At certain periods of the year portions of this sarcode, detached from the living animal, are capable of a certain amount of locomotion. It resembles, perhaps most nearly, the slow, gradual movements of that curious little creature, the Amœba, and consists in a constant change of form, with progress in different directions. Several independent observers have described these movements, and most of them have found them to occur at certain periods, and not at others, whatever the reason may be.

The living animal, or the units which go to make up the living animal of the sponge, has of late years been the subject of controversy, and there are still, perhaps, two principal opposed views, one in favour of an analogy with the polypes, and the other with flagellate monads. The latter view is now altogether the most general. "The true essential part of a sponge," writes one who adheres to the latter view,1 " is composed of structureless sarcode, and nucleated cells, placed side by side, with a flagellum, some cells having a hyaline collar protecting the flagellum. These latter cells line all the passages leading from

1 "On the Natural History and Histology of Sponges," by B. W. Priest, in Quekett Microscopical Journal, vol. vi. p. 232. 1881.
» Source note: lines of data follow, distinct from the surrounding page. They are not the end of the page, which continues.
-- ==== Sys2Proof/Machine/Place.lean ====
section
/-! DEFINITION. Where a configuration fits, how the loader places it, and how it leaves and returns
(01 R9, R10, R15; 02 R20, R40, R42; 05 R93, R94, R437; 16 R299 to R303; 17 R327, R436; 23 R401, R407). -/

namespace Sys2Proof.Machine

/-! ### The page grid (01 R10, 16 R299) -/

/-- The tile at a tile offset from an origin page. -/
def gridTile (x0 y0 row col : Nat) : Nat :=
  let gx := 3 * x0 + col
  let gy := 3 * y0 + row
  144 * (gy / 12 * 4 + gx / 12) + 12 * (gy % 12) + gx % 12

/-- The page of a tile, and the column and row of a page in the package grid. -/
def pageOf (tile : Nat) : Nat := 16 * (tile / 144) + 4 * (tile % 144 / 12 / 3) + tile % 12 / 3
def pageCol (p : Nat) : Nat := 4 * (p / 16 % 4) + p % 4
def pageRow (p : Nat) : Nat := 4 * (p / 16 / 4) + p % 16 / 4

/-- The page at a column and row. -/
def gridPage (x y : Nat) : Nat := 16 * (y / 4 * 4 + x / 4) + 4 * (y % 4) + x % 4

/-- The pages of a rectangle. -/
def rectPages (x0 y0 w h : Nat) : List Nat :=
  (List.range h).flatMap fun j => (List.range w).map fun i => gridPage (x0 + i) (y0 + j)

/-! ### The instances that a launch places (17 R327) -/

/-- A placed instance: its position among the lines, where it stands, and its actor. -/
structure Planned where
  inst : Nat
  /-- Position of the line whose place, edges and rank it takes. -/
  home : Nat
  line : InstanceLine
  actor : Actor
deriving DecidableEq, Repr

/-- Under SLAUNCH every line; under LAUNCH a fallback takes its surrogate's place. -/
def Image.planned (im : Image) (slaunch : Bool) : List Planned :=
  (im.lines.zipIdx).filterMap fun x =>
    match im.actorOf x.1 with
    | none => none
    | some a =>
      match x.1.fallbackOf with
      | none => if slaunch || a.surrogateOf.isNone then some { inst := x.2, home := x.2, line := x.1, actor := a } else none
      | some p =>
        if slaunch then some { inst := x.2, home := p, line := x.1, actor := a }
        else (im.lines[p]?).map fun l => { inst := x.2, home := p, line := { l with actor := x.1.actor, word := x.1.word }, actor := a }

/-- Width and height in pages, from the largest offsets. -/
def Image.shape (im : Image) : Nat × Nat :=
  im.lines.foldl (fun m l => (max m.1 (l.col / 3 + 1), max m.2 (l.row / 3 + 1))) (1, 1)

/-! ### Draw (01 R14, R15; 16 R300, R301) -/

/-- Quanta of a power class. -/
def quanta (cls : Nat) : Nat := match cls with | 0 => 6 | 1 => 16 | 2 => 29 | _ => 42

/-- The classes of tiles: key tile, value the highest class of its slots. -/
def raise (t : Tab Nat) (tile cls : Nat) : Tab Nat := t.put tile (max cls ((t.find tile).getD 0))

/-- The tile that a slot is promised by a move of its configuration (16 R303). -/
def State.promised (s : State) (sl : Slot) : Option Nat :=
  ((s.cfg sl.pl.cfg).bind (·.moveTo)).map fun o => gridTile o.1 o.2 (sl.pl.cti / 64) (sl.pl.cti % 64)

/-- Is the slot of an instance that has exited free: its commands have ended (21 R380)? No other work gets it (23 R405), and it draws
nothing. -/
def State.slotFreed (s : State) (k : Nat) (sl : Slot) : Bool :=
  sl.due.exited && s.en.commands.all fun c => c.2.slot != k || c.2.loader || c.2.ended

/-- The images that the DELTAs accepted for a configuration and not yet carried out give it (18 R340). -/
def State.pendingImages (s : State) (cfg : Nat) : List Image := (s.fe.deltas.filter fun d => d.cfg == cfg).map (·.image)

/-- The class that a slot is admitted at, with what an accepted DELTA raises it to; none for one that is free. -/
def State.slotClass (s : State) (k : Nat) (sl : Slot) : Option Nat :=
  if s.slotFreed k sl then none
  else some ((s.pendingImages sl.pl.cfg).foldl (fun m im => max m ((im.actors.find? fun a => a.num == sl.pl.actor.num).elim 0 (·.power)))
    sl.pl.actor.power)

/-- Is a slot that of a clone? -/
def State.isClone (s : State) (k : Nat) (sl : Slot) : Bool := (s.cfg sl.pl.cfg).any fun c => c.cloneSets.any fun x => x.copies.contains k

/-- Admitted classes of the slots that stand, without those of some configurations, with or without clones. A slot that is to move counts on
its present tile and on the one that it is promised, so that a die keeps its budget before and after (01 R15). -/
def State.tileClasses (s : State) (without : List Nat) (clones : Bool) : Tab Nat :=
  s.slots.foldl (fun t ks =>
    match s.slotClass ks.1 ks.2 with
    | none => t
    | some cls =>
      if without.contains ks.2.pl.cfg || (!clones && s.isClone ks.1 ks.2) then t
      else
        let t1 := raise t (tileOf ks.1) cls
        (s.promised ks.2).elim t1 fun tile => raise t1 tile cls) []

/-- Classes that a launch adds at an origin. -/
def plannedClasses (ps : List Planned) (x0 y0 : Nat) (t : Tab Nat) : Tab Nat :=
  ps.foldl (fun t p => raise t (gridTile x0 y0 p.line.row p.line.col) p.actor.power) t

/-- Draw of a die: every tile counts, an empty one class 0. -/
def dieDraw (t : Tab Nat) (die : Nat) : Nat :=
  t.foldl (fun n x => if x.1 / 144 = die then n + quanta x.2 - 6 else n) (144 * 6)

/-- Does every die stay within 6,000 quanta? -/
def withinDies (t : Tab Nat) : Bool := (List.range 8).all fun d => decide (dieDraw t d ≤ 6000)

/-- Quanta of the tiles of a context, with or without those of clones, and its cap. -/
def State.ctxDraw (s : State) (ctx : Nat) (without : List Nat) (clones : Bool) : Nat :=
  let t : Tab Nat := s.slots.foldl (fun t ks =>
    match s.slotClass ks.1 ks.2 with
    | none => t
    | some cls =>
      if without.contains ks.2.pl.cfg || ks.2.pl.ctx != ctx || (!clones && s.isClone ks.1 ks.2) then t else raise t (tileOf ks.1) cls) []
  t.foldl (fun n x => n + quanta x.2) 0
def State.drawCap (s : State) (ctx : Nat) : Nat := min (s.ctx ctx).cap 48000

/-! ### Fitting origins (16 R299) -/

/-- A configuration that stands on its tiles. -/
def Configuration.stands (c : Configuration) : Bool := decide (c.state ≠ .ended ∧ c.state ≠ .swapped)

/-- Pages of a configuration. -/
def Configuration.pages (c : Configuration) : List Nat := rectPages c.x0 c.y0 c.w c.h

/-- Pages held by clones. -/
def State.clonePages (s : State) (without : List Nat) : List Nat :=
  (s.al.cfgs.flatMap fun c => if without.contains c.1 then [] else c.2.cloneSets.flatMap (·.copies)).map fun k => pageOf (tileOf k)

/-- Pages of a configuration, with those that it is to move to. -/
def Configuration.claims (c : Configuration) : List Nat := c.pages ++ c.moveTo.elim [] fun o => rectPages o.1 o.2 c.w c.h

/-- Pages that no launch may take: held, promised to a move, retired, or of a die out of service. -/
def State.takenPages (s : State) (without : List Nat) (clones : Bool) : List Nat :=
  (s.al.cfgs.flatMap fun c => if c.2.stands ∧ !without.contains c.1 then c.2.claims else [])
    ++ (if clones then s.clonePages without else []) ++ s.al.offPages
    ++ (List.range 128).filter fun p => nth s.dv.dieState (p / 16) 0 != 0

/-- The instances that a launch places, with those of the images that accepted DELTAs give a configuration that is to return. -/
def State.plannedAll (s : State) (l : Launch) : List Planned :=
  (l.image :: l.swapped.elim [] s.pendingImages).flatMap fun im => im.planned l.surrogate

/-- Does a launch fit at an origin? -/
def State.fitsAt (s : State) (l : Launch) (without : List Nat) (clones : Bool) (x0 y0 : Nat) : Bool :=
  let sh := l.image.shape
  let ps := s.plannedAll l
  let taken := s.takenPages without clones
  (rectPages x0 y0 sh.1 sh.2).all (fun p => !taken.contains p)
    && withinDies (plannedClasses ps x0 y0 (s.tileClasses without clones))
    && decide (s.ctxDraw l.ctx without clones + (plannedClasses ps x0 y0 []).foldl (fun n x => n + quanta x.2) 0 ≤ s.drawCap l.ctx)

/-- The origin that the allocator takes: the lowest row, then the lowest column. -/
def State.fit (s : State) (l : Launch) (without : List Nat) (clones : Bool) : Option (Nat × Nat) :=
  let sh := l.image.shape
  ((List.range (9 - sh.2)).flatMap fun y => (List.range (17 - sh.1)).map fun x => (x, y)).find? fun o =>
    s.fitsAt l without clones o.1 o.2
the pores, in most cases to the cloacal cavity, or cavities, to the oscula, regulating the currents of water, and causing them to flow through the channels, and convey the nutriment necessary to the existence of the sponge. Some naturalists, I believe, look upon the collared cells as playing the part of respiratory organs only, and not as means for assimilating nutriment; at any rate, I have no doubt, along with others, with regard to their regulating the currents of water. In some species of sponges these ciliated cells occur only in well-determined circular chambers, with their ciliated ends pointing towards the centre, each chamber having a small aperture, which perforates the investing membrane. The late Professor James Clarke, of Kentucky, was the first to notice the analogy of these ciliated cells with the free flagellate collared infusoria, followed up at the present time by Mr. Saville Kent. It has been found by this gentleman that some of the free collared monads are identical with the ciliated collared monads discovered in the sponges, each separate collar-bearing cell possessing a separate existence, and securing its nutriment in the same manner. Furthermore,1 Mr. Kent tells us that sponge structure may be, and is, built up from one of these constituent monads, by a

1 "A Manual of the Infusoria," by W. Saville Kent, p. 143, and following. London, 1880.